| What is needed |
Scan the listing beneath this sentence. Report each line with the word "whether".
● ● ● ● ●
/-- The 512-byte sequence record, field by field (spec/02 R45). Reserved bytes are zero and not held. -/
structure Record where
  hostTag : Nat := 0
  localId : Nat := 0
  household : Nat := 0
  ordinal : Nat := 0
  state : SeqState := .free
  returnState : SeqState := .free
  context : Nat := 0
  cls : Nat := 0
  model : Nat := 0
  recipe : Nat := 0
  seedGiven : Bool := false
  planValid : Bool := false
  notifyAdmit : Bool := false
  notifyPark : Bool := false
  leader : Bool := false
  holdHousehold : Bool := false
  hot : Bool := false
  crossed : Bool := false
  drawId : Nat := 0
  epoch : Nat := 0
  startEpoch : Nat := 0
  seed : List Byte := []
  admitTick : Nat := 0
  deadlineTick : Nat := 0
  promptLen : Nat := 0
  committedLen : Nat := 0
  newTokens : Nat := 0
  maxNewTokens : Nat := 0
  maxWallTicks : Nat := 0
  wallUsed : Nat := 0
  trailCapacity : Nat := 0
  kvLen : Nat := 0
  trailAddr : Nat := 0
  promptAddr : Nat := 0
  auxAddr : Nat := 0
  stopBlockAddr : Nat := 0
  planId : Nat := 0xFFFF
  planSlot : Nat := 0
  nest : Nat := 0
  planState : Nat := 0
  siblings : Nat := 0
  liveMembers : Nat := 0
  stopTokenCount : Nat := 0
  stopSeqCount : Nat := 0
  drawSlotCursor : Nat := 0
  penaltyStart : Nat := 0
  progressInterval : Nat := 0
  nextProgress : Nat := 0
  completionSeqno : Nat := 0
  recentCount : Nat := 0
  recentHead : Nat := 0
  stopSeqLen : List Nat := List.replicate 8 0
  stopSeqDigest : List (BitVec 32) := List.replicate 8 0
  stopTokens : List Nat := List.replicate 16 0
  recentTokens : List Nat := List.replicate 16 0
  pageListAddr : Nat := 0
  pageCount : Nat := 0
  sharedPages : Nat := 0
  layoutTag : Nat := 0
  kvState : KvState := .valid
  pageSizeLog2 : Nat := 4
  lastStep : Nat := 0
  draftLen : Nat := 0
  draftMode : Nat := 0
  duskHandles : List Nat := List.replicate 4 0xFFFFFFFF
  peerSequence : Nat := 0
  migrateSeqno : Nat := 0
  waitTicks : Nat := 0
  preemptions : Nat := 0
  stepsCommitted : Nat := 0
  reheatTokens : Nat := 0
  deriving DecidableEq, Repr

/-- An entry of a page list (spec/05 R105). -/
structure PageEnt where
  page   : Nat
  shared : Bool := false
  deriving DecidableEq, Repr

/-- A page held for an uncommitted row: its index in the chain, the page, whether it is of the draft chain (spec/05 R106). -/
structure AheadPage where
  k     : Nat
  page  : Nat
  draft : Bool := false
  deriving DecidableEq, Repr

/-- An event that waits for the commit or kill of a row in flight (spec/02 R42), with the mailbox command that awaits its result. -/
inductive WaitEvent where
  | cancel (cmd : Option Nat)
  | park (wake : Nat) (cmd : Option Nat)
  | wall
  | epochAbort
  | migrateOut (cmd : Nat) (withKv : Bool) (dst : Nat)
  | extend (toks : List Nat) (mode nest pstate : Nat) (cmd : Nat)
  deriving DecidableEq, Repr

/-- What a Midnight event carries: the model, the previous and the new epoch, their tags, whether Morning changed the outpost set (spec/11 R240, R248). -/
structure MidnightInfo where
  model  : Nat
  old    : Nat
  new    : Nat
  oldTag : Nat
  newTag : Nat
  newSet : Bool := false
  deriving DecidableEq, Repr

/-- A broadcast of spec/12 R256, as it waits for a flow. -/
inductive Bcast where
  | midnight (info : MidnightInfo)
  | epochAbort (model : Nat) (epoch : Nat)
  | evening
  | morning
  | morningResume
  | teardown
  deriving DecidableEq, Repr

/-- A sequence: its record and what Shapa keeps beside it. -/
structure Seq where
  r : Record := {}
  /-- Target page list (05 R105). -/
  pages : List PageEnt := []
  /-- Draft chain (05 R105). -/
  draftPages : List Nat := []
  /-- Ahead pages (05 R106). -/
  ahead : List AheadPage := []
  /-- List blocks of the page-list area that the chains use (05 R105). -/
  blocks : List Nat := []
  /-- Draft list (09 R200). -/
  draftList : List Nat := []
  /-- Draft-valid length L_d (09 R201). -/
  draftValid : Nat := 0
  /-- Draft model and epoch under which L_d holds (09 R201). -/
  draftEpoch : Option (Nat × Nat) := none
  /-- A DRAFT commit entered a FORCE, PAUSE or ACCEPT_END state: the round's drafting has stopped (09 R196). -/
  draftStopped : Bool := false
  /-- Top-N count N fixed at admission (02 R50). -/
  auxTopN : Nat := 0
  /-- Kills by preemption since the last commit (15 R322). -/
  shield : Nat := 0
  /-- Consecutive steps of its model in which it was passed over (04 R82). -/
  passedOver : Nat := 0
  /-- Tick of the last touch, for cooling (02 R46). -/
  touched : Nat := 0
  /-- Admission order (03 R65). -/
  admitNo : Nat := 0
  /-- The next entry committed carries CROSS (11 R241). -/
  crossPending : Bool := false
  /-- Parked by eviction (05 R127). -/
  evicted : Bool := false
  /-- Its household has been passed to composition (03 R65). -/
  passed : Bool := false
  /-- Events that wait for the commit or the kill of its row in flight (02 R42). -/
  waiting : List WaitEvent := []
  /-- Broadcasts not yet in its flow while it is cold, each with the tick of the broadcast (12 R256). -/
  bcast : List (Bcast × Nat) := []
  /-- A park wake held until Morning completes (12 R265), by due tick. -/
  heldWake : Option Nat := none
  /-- The model whose Midnight event waits for the end of a migration (11 R240). -/
  migMidnight : List MidnightInfo := []
  /-- Ticks of the wall budget that have passed and are not charged to `wall_used` yet: a commit or an event of the sequence charges them (02 R40, R45). -/
  wall : Nat := 0
  deriving DecidableEq, Repr

/-- A household: its page charge and prefix figures (02 R36, 03 R56). -/
structure Household where
  id : Nat
  leader : Nat
  context : Nat
  cls : Nat
  model : Nat
  /-- Prompt length L. -/
  promptLen : Nat
  /-- Trail capacity C. -/
  capacity : Nat
  /-- Pages S + [f > 0] of the prefix. -/
  prefixPages : Nat
  /-- Prefix pages allocated so far. -/
  prefixAlloc : Nat := 0
  /-- The prefix page of each index, as shared (05 R114); all ones where it is no longer held. -/
  prefixIds : List Nat := []
  /-- Per-member share of the charge. -/
  share : Nat
  /-- Unallocated part of the admission page charge. -/
  unalloc : Nat
  deriving DecidableEq, Repr

/-! ### Recipes, plans, models, requests -/

/-- A bias entry (06 R129). -/
structure Bias where
  token : Nat
  mask  : Bool
  value : F32
  deriving DecidableEq, Repr

/-- A recipe as RECIPE_DEFINE copied it (06 R129). -/
structure Recipe where
  id : Nat := 0
  drawRace : Bool := false
  race16 : Bool := false
  policyPlanMask : Bool := false
  entropy : Bool := false
  penaliseExtend : Bool := false
  invTemperature : F32 := 0x3F800000
  topK : Nat := 0
  topP : Nat := 0
  minP : Nat := 0
  repetition : F32 := 0
  presence : F32 := 0
  frequency : F32 := 0
  penaltySpan : Nat := 0
  topN : Nat := 0
  draftValid : Bool := false
  draftModel : Nat := 0
  draftLen : Nat := 0
  draftMode : Nat := 0
  /-- Parent of node n at index n (09 R194). -/
  draftTree : List Nat := []
  bias : List Bias := []
  /-- CRC-32C of the image (16 R347, `recipe_check`). -/
  check : Nat := 0
  deriving DecidableEq, Repr

/-- A plan's state entry (10 R220). -/
structure PlanState where
  domain : Nat
  band0 : Nat
  band1 : Nat
  band2 : Nat
  transBase : Nat
  word : Nat
  deriving DecidableEq, Repr

/-- A validated plan image (10 R218-R220); masks are sets of classes as bit sets. -/
structure Plan where
  planId : Nat
  vocab : Nat
  classCount : Nat
  classMap : List Nat
  states : List PlanState
  masks : List Nat
  trans : List Nat
  check : Nat
  deriving DecidableEq, Repr

/-- A registered plan (10 R215). -/
structure PlanReg where
  id : Nat
  addr : Nat
  size : Nat
  deriving DecidableEq, Repr

/-- A Library slot in use: fetching (no plan yet) or resident (10 R216). -/
structure LibSlot where
  slot : Nat
  planId : Nat
  plan : Option Plan := none
  deriving DecidableEq, Repr

/-- The Library. -/
structure Library where
  registry : List PlanReg := []
  /-- FAILED ids with the number of the failed check. -/
  failed : List (Nat × Nat) := []
  slots : List LibSlot := []
  /-- The tick at which a committed row last used each plan; none: no row has (10 R217). -/
  used : List (Nat × Nat) := []
  /-- Demanded plans in order, with the class-0 mark of the demand. -/
  demand : List (Nat × Bool) := []
  deriving DecidableEq, Repr

/-- Residency states of 03 R69. -/
inductive ModelState where
  | empty | described | loadPending | resident | evicting | refused
  deriving DecidableEq, Repr

/-- States of a staged epoch (11 R233). -/
inductive StageState where
  | none | staged | ready | armed
  deriving DecidableEq, Repr

/-- What an epoch descriptor gives (11 R231). -/
structure EpochDesc where
  epoch : Nat := 0
  layoutTag : Nat := 0
  vocab : Nat := 0
  weightHandle : List Byte := []
  deriving DecidableEq, Repr

/-- A model of the directory (03 R68) with its epochs. -/
structure Model where
  state : ModelState := .empty
  pageSizeLog2 : Nat := 0
  pinned : Bool := false
  wide : Bool := false
  vocabMax : Nat := 0
  maxPositions : Nat := 0
  weightFootprint : Nat := 0
  lastStep : Nat := 0
  requestTick : Nat := 0
  /-- Committed epoch, valid when EPOCH_VALID. -/
  committed : Option EpochDesc := none
  /-- Co-resident old epoch, valid when OLD_EPOCH_VALID. -/
  old : Option EpochDesc := none
  stage : StageState := .none
  staged : EpochDesc := {}
  /-- A NO_SLOT refusal made the model a claimant (03 R71). -/
  noSlotClaim : Bool := false
  deriving DecidableEq, Repr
● ● ● ● ●
| Written answer |
/-- A page held for an uncommitted row: its index in the chain, the page, whether it is of the draft chain (spec/05 R106). -/
/-- What a Midnight event carries: the model, the previous and the new epoch, their tags, whether Morning changed the outpost set (spec/11 R240, R248). -/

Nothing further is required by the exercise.